┌─ Records
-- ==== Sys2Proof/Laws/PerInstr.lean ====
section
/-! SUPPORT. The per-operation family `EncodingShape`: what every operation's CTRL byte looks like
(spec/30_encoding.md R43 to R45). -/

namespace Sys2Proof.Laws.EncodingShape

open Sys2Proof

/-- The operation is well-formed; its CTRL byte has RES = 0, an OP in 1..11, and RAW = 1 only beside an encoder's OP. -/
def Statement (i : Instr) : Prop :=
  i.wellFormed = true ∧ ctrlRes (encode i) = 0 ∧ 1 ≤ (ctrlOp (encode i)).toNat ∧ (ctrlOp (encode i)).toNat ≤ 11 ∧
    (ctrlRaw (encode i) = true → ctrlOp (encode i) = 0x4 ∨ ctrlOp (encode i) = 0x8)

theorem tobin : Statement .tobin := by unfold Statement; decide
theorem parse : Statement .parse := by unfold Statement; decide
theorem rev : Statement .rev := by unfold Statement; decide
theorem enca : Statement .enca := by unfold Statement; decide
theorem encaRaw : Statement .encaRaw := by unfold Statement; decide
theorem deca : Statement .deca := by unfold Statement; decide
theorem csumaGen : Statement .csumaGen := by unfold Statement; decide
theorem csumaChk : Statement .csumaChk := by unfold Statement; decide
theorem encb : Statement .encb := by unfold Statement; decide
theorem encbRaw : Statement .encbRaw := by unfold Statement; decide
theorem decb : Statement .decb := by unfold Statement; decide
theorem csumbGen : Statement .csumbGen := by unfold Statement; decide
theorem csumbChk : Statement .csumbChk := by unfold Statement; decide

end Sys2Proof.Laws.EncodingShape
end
└─
┌─ Records
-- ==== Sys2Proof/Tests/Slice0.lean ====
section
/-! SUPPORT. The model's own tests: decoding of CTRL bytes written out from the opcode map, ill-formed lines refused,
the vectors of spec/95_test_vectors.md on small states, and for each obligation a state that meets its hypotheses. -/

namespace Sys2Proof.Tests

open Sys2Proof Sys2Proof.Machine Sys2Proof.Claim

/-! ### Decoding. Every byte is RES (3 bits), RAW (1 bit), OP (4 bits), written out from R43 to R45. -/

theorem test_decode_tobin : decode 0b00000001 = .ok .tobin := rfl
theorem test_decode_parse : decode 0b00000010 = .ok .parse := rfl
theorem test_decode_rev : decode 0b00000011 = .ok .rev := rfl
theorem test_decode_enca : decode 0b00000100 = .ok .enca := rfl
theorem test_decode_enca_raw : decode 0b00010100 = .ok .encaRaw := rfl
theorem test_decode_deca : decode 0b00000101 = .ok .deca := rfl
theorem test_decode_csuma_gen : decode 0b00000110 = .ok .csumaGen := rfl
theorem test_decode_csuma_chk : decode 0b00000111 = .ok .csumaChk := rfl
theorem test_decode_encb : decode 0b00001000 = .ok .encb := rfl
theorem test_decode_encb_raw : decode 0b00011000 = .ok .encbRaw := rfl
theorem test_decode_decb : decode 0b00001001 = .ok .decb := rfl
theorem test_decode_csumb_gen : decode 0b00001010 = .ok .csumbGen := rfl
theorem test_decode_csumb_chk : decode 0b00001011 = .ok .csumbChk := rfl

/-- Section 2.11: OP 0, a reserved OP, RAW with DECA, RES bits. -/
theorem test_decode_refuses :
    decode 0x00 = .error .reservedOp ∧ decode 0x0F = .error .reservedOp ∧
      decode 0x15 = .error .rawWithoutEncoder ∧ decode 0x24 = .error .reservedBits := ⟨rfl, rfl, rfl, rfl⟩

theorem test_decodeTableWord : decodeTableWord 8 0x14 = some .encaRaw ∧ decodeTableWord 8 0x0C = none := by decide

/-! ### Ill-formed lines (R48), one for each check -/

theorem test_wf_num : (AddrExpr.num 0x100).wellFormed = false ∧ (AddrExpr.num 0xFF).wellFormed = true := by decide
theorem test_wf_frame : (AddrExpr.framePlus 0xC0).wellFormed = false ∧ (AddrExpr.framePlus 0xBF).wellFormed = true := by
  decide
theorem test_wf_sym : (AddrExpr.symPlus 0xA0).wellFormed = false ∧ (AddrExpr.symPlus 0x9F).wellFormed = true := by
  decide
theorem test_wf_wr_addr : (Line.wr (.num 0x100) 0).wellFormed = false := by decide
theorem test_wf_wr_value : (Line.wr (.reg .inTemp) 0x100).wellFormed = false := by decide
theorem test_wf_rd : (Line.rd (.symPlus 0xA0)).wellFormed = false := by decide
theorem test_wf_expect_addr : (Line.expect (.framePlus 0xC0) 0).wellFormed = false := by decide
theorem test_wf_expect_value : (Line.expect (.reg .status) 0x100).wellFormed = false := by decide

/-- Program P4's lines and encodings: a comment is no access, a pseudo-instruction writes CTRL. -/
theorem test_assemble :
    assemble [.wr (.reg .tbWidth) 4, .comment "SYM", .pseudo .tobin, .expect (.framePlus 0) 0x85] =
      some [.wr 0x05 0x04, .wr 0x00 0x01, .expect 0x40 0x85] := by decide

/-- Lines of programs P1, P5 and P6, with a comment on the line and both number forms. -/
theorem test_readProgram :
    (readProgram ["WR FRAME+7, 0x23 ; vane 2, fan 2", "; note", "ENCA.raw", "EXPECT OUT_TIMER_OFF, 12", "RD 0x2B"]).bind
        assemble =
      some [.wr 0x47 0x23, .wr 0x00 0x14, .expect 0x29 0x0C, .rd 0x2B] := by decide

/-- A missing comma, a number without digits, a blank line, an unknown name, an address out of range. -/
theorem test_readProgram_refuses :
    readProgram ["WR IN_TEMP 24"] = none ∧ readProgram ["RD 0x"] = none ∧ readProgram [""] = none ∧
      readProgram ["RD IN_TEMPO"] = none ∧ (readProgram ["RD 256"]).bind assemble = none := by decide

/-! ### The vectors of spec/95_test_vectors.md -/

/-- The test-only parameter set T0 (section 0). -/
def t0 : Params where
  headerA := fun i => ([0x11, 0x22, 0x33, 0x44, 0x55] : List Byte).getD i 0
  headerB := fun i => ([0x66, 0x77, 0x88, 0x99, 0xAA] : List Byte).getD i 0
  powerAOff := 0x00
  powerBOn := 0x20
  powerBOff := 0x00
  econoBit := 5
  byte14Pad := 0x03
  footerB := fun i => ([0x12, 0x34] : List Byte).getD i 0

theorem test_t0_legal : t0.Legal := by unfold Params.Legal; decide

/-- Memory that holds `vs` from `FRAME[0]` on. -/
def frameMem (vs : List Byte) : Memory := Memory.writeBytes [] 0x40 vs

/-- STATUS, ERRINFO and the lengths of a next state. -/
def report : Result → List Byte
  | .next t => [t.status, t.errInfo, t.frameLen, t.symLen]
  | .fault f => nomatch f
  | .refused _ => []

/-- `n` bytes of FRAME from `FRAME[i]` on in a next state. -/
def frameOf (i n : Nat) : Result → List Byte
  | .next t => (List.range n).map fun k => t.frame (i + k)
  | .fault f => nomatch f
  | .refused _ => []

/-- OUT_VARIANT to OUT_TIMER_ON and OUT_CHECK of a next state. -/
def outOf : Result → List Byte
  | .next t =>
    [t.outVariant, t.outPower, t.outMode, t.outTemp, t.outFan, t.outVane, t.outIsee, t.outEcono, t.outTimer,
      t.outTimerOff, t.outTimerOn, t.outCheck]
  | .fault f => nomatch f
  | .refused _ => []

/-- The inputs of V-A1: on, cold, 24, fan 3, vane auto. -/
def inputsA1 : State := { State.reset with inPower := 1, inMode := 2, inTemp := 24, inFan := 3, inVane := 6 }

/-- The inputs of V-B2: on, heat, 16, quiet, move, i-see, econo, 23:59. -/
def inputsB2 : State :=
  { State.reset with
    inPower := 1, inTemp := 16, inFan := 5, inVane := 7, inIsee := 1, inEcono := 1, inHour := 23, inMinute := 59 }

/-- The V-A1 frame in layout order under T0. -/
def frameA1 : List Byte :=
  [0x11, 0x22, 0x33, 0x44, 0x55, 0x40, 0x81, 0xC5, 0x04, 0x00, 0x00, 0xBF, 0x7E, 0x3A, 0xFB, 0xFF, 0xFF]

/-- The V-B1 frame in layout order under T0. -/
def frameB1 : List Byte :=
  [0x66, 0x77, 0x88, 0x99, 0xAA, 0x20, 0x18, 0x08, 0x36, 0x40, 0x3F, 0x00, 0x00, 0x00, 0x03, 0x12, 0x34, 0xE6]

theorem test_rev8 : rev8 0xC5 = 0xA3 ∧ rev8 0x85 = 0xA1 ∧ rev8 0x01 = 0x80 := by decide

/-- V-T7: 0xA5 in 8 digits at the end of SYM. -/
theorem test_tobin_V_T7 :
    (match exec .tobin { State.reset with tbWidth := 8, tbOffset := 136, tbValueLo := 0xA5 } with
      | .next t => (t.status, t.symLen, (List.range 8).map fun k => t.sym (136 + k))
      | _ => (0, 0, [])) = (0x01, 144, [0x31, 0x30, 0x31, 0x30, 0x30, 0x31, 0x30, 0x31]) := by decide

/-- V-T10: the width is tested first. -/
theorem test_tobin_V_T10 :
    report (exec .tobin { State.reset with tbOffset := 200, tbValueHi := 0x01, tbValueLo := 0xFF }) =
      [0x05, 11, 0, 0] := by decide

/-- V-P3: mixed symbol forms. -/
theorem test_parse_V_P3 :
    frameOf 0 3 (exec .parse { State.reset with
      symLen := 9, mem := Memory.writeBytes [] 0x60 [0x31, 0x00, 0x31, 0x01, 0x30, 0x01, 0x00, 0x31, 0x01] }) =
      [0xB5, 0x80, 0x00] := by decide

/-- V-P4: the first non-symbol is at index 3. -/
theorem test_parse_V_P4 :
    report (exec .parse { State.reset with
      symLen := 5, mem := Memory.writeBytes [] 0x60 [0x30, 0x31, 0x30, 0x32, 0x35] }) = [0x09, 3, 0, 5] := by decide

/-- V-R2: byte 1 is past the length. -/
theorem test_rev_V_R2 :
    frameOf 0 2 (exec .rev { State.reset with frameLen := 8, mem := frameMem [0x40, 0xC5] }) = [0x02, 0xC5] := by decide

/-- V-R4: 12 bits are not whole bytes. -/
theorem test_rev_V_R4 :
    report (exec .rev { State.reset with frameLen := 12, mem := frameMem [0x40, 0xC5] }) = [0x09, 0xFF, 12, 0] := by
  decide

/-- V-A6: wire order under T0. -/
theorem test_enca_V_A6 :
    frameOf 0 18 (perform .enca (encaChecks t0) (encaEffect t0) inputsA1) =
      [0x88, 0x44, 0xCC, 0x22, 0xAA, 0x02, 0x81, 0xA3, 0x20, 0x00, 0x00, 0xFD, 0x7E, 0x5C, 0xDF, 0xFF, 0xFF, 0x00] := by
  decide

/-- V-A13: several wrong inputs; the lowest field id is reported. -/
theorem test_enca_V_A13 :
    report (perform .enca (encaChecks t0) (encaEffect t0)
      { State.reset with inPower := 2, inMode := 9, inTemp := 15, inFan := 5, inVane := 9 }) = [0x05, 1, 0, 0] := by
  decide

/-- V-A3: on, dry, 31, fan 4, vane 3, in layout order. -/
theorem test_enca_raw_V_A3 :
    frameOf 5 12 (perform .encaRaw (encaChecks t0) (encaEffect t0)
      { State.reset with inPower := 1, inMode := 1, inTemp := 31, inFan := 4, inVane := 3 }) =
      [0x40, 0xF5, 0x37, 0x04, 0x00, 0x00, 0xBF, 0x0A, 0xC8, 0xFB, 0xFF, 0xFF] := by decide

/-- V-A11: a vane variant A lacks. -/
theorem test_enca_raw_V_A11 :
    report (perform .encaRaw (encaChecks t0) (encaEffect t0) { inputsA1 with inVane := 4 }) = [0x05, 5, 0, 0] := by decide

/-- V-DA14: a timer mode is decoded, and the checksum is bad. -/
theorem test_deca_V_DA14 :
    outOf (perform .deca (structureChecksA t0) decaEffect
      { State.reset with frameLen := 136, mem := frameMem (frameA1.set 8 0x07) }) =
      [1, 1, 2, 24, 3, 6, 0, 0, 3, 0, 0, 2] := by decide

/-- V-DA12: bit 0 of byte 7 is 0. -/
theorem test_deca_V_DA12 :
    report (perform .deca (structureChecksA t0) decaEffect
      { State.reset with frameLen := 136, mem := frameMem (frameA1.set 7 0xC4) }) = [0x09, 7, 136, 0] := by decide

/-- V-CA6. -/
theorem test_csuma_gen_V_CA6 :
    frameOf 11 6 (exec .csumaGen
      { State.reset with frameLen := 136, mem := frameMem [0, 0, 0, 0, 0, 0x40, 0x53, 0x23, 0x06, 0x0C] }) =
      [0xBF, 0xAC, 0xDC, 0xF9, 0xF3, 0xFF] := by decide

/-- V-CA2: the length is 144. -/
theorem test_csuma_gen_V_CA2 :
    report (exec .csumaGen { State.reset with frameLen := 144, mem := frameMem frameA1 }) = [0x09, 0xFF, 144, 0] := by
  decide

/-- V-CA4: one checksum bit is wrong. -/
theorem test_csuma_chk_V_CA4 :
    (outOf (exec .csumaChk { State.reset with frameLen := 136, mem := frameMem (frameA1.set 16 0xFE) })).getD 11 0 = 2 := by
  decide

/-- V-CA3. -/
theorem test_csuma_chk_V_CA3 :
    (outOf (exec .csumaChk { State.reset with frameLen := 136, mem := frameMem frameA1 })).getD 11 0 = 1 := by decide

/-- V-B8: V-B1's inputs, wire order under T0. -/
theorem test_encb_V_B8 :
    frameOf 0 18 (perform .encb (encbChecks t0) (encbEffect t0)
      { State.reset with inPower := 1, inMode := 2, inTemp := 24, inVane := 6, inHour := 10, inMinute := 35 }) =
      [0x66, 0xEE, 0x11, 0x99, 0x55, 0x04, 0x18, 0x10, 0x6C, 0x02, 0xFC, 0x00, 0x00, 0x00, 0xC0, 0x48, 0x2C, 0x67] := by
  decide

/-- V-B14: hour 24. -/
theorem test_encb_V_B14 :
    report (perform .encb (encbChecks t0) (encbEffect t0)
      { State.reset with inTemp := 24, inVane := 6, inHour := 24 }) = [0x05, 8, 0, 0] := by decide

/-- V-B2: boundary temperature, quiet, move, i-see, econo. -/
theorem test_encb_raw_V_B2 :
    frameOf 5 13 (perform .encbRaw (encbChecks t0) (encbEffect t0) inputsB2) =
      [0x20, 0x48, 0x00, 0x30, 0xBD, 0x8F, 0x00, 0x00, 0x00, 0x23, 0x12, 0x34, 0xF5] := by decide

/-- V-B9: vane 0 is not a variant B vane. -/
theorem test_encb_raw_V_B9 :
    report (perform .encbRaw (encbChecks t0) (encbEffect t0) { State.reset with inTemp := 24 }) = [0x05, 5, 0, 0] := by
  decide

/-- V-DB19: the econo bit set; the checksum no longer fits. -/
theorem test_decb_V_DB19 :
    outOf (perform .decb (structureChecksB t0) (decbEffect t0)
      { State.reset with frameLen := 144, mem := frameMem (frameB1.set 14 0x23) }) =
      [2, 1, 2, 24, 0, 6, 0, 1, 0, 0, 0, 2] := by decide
└─
Work request: What is needed is a verbatim copy of every line in the records above from the one containing "theorem test_wf_expect_value : (Line.expect" down to the one containing "assemble [.wr (.reg", both included, and nothing more.

Task solution:
theorem test_wf_expect_value : (Line.expect (.reg .status) 0x100).wellFormed = false := by decide

/-- Program P4's lines and encodings: a comment is no access, a pseudo-instruction writes CTRL. -/
theorem test_assemble :
    assemble [.wr (.reg .tbWidth) 4, .comment "SYM", .pseudo .tobin, .expect (.framePlus 0) 0x85] =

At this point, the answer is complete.